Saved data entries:
━━━━━━
-- ==== Sys2Proof/Laws/Ops.lean ====
section
/-! SUPPORT. What each shared operation can do, said once: later proofs cite these and do not unfold the operations. -/

namespace Sys2Proof.Machine

/-! ## Faults and checks -/

theorem raise_eq (s : State) (c : Cause) : raise s c = .next { s with status := .faulted c } := rfl

@[simp] theorem orRaise_ok {α : Type} (s : State) (v : α) (k : α → Result) : orRaise s (.ok v) k = k v := rfl

@[simp] theorem orRaise_error {α : Type} (s : State) (c : Cause) (k : α → Result) :
    orRaise s (.error c) k = raise s c := rfl

/-- A checked computation either succeeds and goes on, or its fault is taken. -/
theorem orRaise_cases {α : Type} (s : State) (r : Except Cause α) (k : α → Result) :
    (∃ v, r = .ok v ∧ orRaise s r k = k v) ∨ (∃ c, r = .error c ∧ orRaise s r k = raise s c) := by
  cases r with
  | ok v => exact .inl ⟨v, rfl, rfl⟩
  | error c => exact .inr ⟨c, rfl, rfl⟩

theorem whenRunning_running {s : State} (h : s.status = .running) (r : Result) : whenRunning s r = r := by
  simp [whenRunning, h]

theorem whenRunning_halted {s : State} (h : s.status = .halted) (r : Result) :
    whenRunning s r = .fault .halted := by
  simp [whenRunning, h]

theorem whenRunning_faulted {s : State} {c : Cause} (h : s.status = .faulted c) (r : Result) :
    whenRunning s r = .fault (.faulted c) := by
  simp [whenRunning, h]

/-! ## Addresses (spec R31, R32, R45, R59) -/

theorem checkAddress_error {pc0 : Byte} {v : Int} (h : v < 0 ∨ 255 < v) :
    checkAddress pc0 v = .error (.addressErrorMem v pc0) := by
  simp [checkAddress, h]

theorem checkAddress_ok {pc0 : Byte} {v : Int} (h0 : 0 ≤ v) (h1 : v ≤ 255) :
    checkAddress pc0 v = .ok (BitVec.ofNat 8 v.toNat) := by
  have : ¬ (v < 0 ∨ 255 < v) := by omega
  simp [checkAddress, this]

/-- A byte is an address as it stands. -/
@[simp] theorem checkAddress_byte (pc0 a : Byte) : checkAddress pc0 (a.toNat : Int) = .ok a := by
  have := a.isLt
  rw [checkAddress_ok (by omega) (by omega)]
  simp

/-- A value that equals a byte's is that address. -/
theorem checkAddress_of_eq {pc0 a : Byte} {v : Int} (h : v = (a.toNat : Int)) : checkAddress pc0 v = .ok a := by
  rw [h, checkAddress_byte]

/-- Every check either gives the address with that value or the fault that records the value. -/
theorem checkAddress_cases (pc0 : Byte) (v : Int) :
    (∃ a : Byte, (a.toNat : Int) = v ∧ checkAddress pc0 v = .ok a) ∨
      ((v < 0 ∨ 255 < v) ∧ checkAddress pc0 v = .error (.addressErrorMem v pc0)) := by
  by_cases h : v < 0 ∨ 255 < v
  · exact .inr ⟨h, checkAddress_error h⟩
  · refine .inl ⟨BitVec.ofNat 8 v.toNat, ?_, checkAddress_ok (by omega) (by omega)⟩
    rw [BitVec.toNat_ofNat, Nat.mod_eq_of_lt (by omega)]
    omega

@[simp] theorem memRead_byte (s : State) (a : Byte) : memRead s (a.toNat : Int) = .ok (s.mem.read a) := by
  simp [memRead]

theorem memRead_error {s : State} {v : Int} (h : v < 0 ∨ 255 < v) :
    memRead s v = .error (.addressErrorMem v s.pc) := by
  simp [memRead, checkAddress_error h]

@[simp] theorem memWrite_byte (s : State) (a v : Byte) :
    memWrite s (a.toNat : Int) v = .ok (s.setMem (s.mem.write a v)) := by
  simp [memWrite]

theorem memWrite_error {s : State} {w : Int} (h : w < 0 ∨ 255 < w) (v : Byte) :
    memWrite s w v = .error (.addressErrorMem w s.pc) := by
  simp [memWrite, checkAddress_error h]

theorem advancePc_ok {s : State} {L : Nat} (h : s.pc.toNat + L ≤ 255) :
    advancePc L s = .next (s.setPc (BitVec.ofNat 8 (s.pc.toNat + L))) := by
  unfold advancePc
  rw [checkAddress_ok (by omega) (by omega)]
  rfl

theorem advancePc_fault {s : State} {L : Nat} (h : 255 < s.pc.toNat + L) :
    advancePc L s = raise s (.addressErrorMem ((s.pc.toNat : Int) + (L : Int)) s.pc) := by
  unfold advancePc
  rw [checkAddress_error (by omega)]
  rfl

/-- The advance either moves `pc` by `L` without wrapping, or faults on the committed state. -/
theorem advancePc_cases (L : Nat) (s : State) :
    (s.pc.toNat + L ≤ 255 ∧ advancePc L s = .next (s.setPc (BitVec.ofNat 8 (s.pc.toNat + L)))) ∨
      (255 < s.pc.toNat + L ∧
        advancePc L s = raise s (.addressErrorMem ((s.pc.toNat : Int) + (L : Int)) s.pc)) := by
  by_cases h : s.pc.toNat + L ≤ 255
  · exact .inl ⟨h, advancePc_ok h⟩
  · exact .inr ⟨by omega, advancePc_fault (by omega)⟩

/-! ## Operands (spec R14, R80, R83) -/

theorem regIdx_ok {s : State} {b : Byte} {r : RegIndex} (h : b.toNat = r.val) : regIdx s b = .ok r := by
  simp [regIdx, h]

theorem regIdx_error {s : State} {b : Byte} (h : 7 < b.toNat) : regIdx s b = .error (.addressErrorReg b s.pc) := by
  simp [regIdx, show ¬ b.toNat < 8 by omega]

theorem regIdx_cases (s : State) (b : Byte) :
    (∃ r : RegIndex, b.toNat = r.val ∧ regIdx s b = .ok r) ∨
      (7 < b.toNat ∧ regIdx s b = .error (.addressErrorReg b s.pc)) := by
  by_cases h : 7 < b.toNat
  · exact .inr ⟨h, regIdx_error h⟩
  · exact .inl ⟨⟨b.toNat, by omega⟩, rfl, regIdx_ok rfl⟩

theorem spDown_ok {s : State} {t : Byte} (h : s.sp.toNat = t.toNat + 1) : spDown s = .ok t :=
  checkAddress_of_eq (by omega)

theorem spDown_error {s : State} (h : s.sp.toNat = 0) : spDown s = .error (.addressErrorMem (-1) s.pc) := by
  unfold spDown
  rw [h, checkAddress_error (by omega)]
  rfl

theorem spDown_cases (s : State) :
    (∃ t : Byte, s.sp.toNat = t.toNat + 1 ∧ spDown s = .ok t) ∨
      (s.sp.toNat = 0 ∧ spDown s = .error (.addressErrorMem (-1) s.pc)) := by
  by_cases h : s.sp.toNat = 0
  · exact .inr ⟨h, spDown_error h⟩
  · have hlt := s.sp.isLt
    have ht : (BitVec.ofNat 8 (s.sp.toNat - 1)).toNat = s.sp.toNat - 1 := by
      rw [BitVec.toNat_ofNat]; exact Nat.mod_eq_of_lt (by omega)
    have hs : s.sp.toNat = (BitVec.ofNat 8 (s.sp.toNat - 1)).toNat + 1 := by omega
    exact .inl ⟨_, hs, spDown_ok hs⟩

theorem spUp_ok {s : State} {v t : Byte} (h : t.toNat = v.toNat + 1) : spUp s v = .ok t :=
  checkAddress_of_eq (by omega)

theorem spUp_error {s : State} {v : Byte} (h : v.toNat = 255) : spUp s v = .error (.addressErrorMem 256 s.pc) := by
  unfold spUp
  rw [h, checkAddress_error (by omega)]
  rfl

theorem spUp_cases (s : State) (v : Byte) :
    (∃ t : Byte, t.toNat = v.toNat + 1 ∧ spUp s v = .ok t) ∨
      (v.toNat = 255 ∧ spUp s v = .error (.addressErrorMem 256 s.pc)) := by
  by_cases h : v.toNat = 255
  · exact .inr ⟨h, spUp_error h⟩
  · have hlt := v.isLt
    have ht : (BitVec.ofNat 8 (v.toNat + 1)).toNat = v.toNat + 1 := by
      rw [BitVec.toNat_ofNat]; exact Nat.mod_eq_of_lt (by omega)
    exact .inl ⟨_, ht, spUp_ok ht⟩

theorem returnAddress_ok {s : State} (h : s.pc.toNat + 2 ≤ 255) :
    returnAddress s = .ok (BitVec.ofNat 8 (s.pc.toNat + 2)) := by
  unfold returnAddress
  rw [checkAddress_ok (by omega) (by omega)]
  rfl

theorem returnAddress_error {s : State} (h : 255 < s.pc.toNat + 2) :
    returnAddress s = .error (.addressErrorMem ((s.pc.toNat : Int) + 2) s.pc) :=
  checkAddress_error (by omega)

theorem returnAddress_cases (s : State) :
    (s.pc.toNat + 2 ≤ 255 ∧ returnAddress s = .ok (BitVec.ofNat 8 (s.pc.toNat + 2))) ∨
      (255 < s.pc.toNat + 2 ∧ returnAddress s = .error (.addressErrorMem ((s.pc.toNat : Int) + 2) s.pc)) := by
  by_cases h : s.pc.toNat + 2 ≤ 255
  · exact .inl ⟨h, returnAddress_ok h⟩
  · exact .inr ⟨by omega, returnAddress_error (by omega)⟩

/-! ## Flags (spec R73, R75) -/

/-- The three rows of table R75. -/
theorem compareFlags_cases (u v : Byte) :
    (u.toNat = v.toNat ∧ compareFlags u v = 0x01) ∨ (v.toNat < u.toNat ∧ compareFlags u v = 0x02) ∨
      (u.toNat < v.toNat ∧ compareFlags u v = 0x04) := by
  rcases Nat.lt_trichotomy u.toNat v.toNat with h | h | h
  · exact .inr (.inr ⟨h, by simp [compareFlags, show u.toNat ≠ v.toNat by omega, show ¬ v.toNat < u.toNat by omega]⟩)
  · exact .inl ⟨h, by simp [compareFlags, h]⟩
  · exact .inr (.inl ⟨h, by simp [compareFlags, show u.toNat ≠ v.toNat by omega, h]⟩)

end Sys2Proof.Machine
end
━━━━━━
Scan the records above for the string "RegIndex", then copy each line where it turns up.

theorem regIdx_ok {s : State} {b : Byte} {r : RegIndex} (h : b.toNat = r.val) : regIdx s b = .ok r := by
    (∃ r : RegIndex, b.toNat = r.val ∧ regIdx s b = .ok r) ∨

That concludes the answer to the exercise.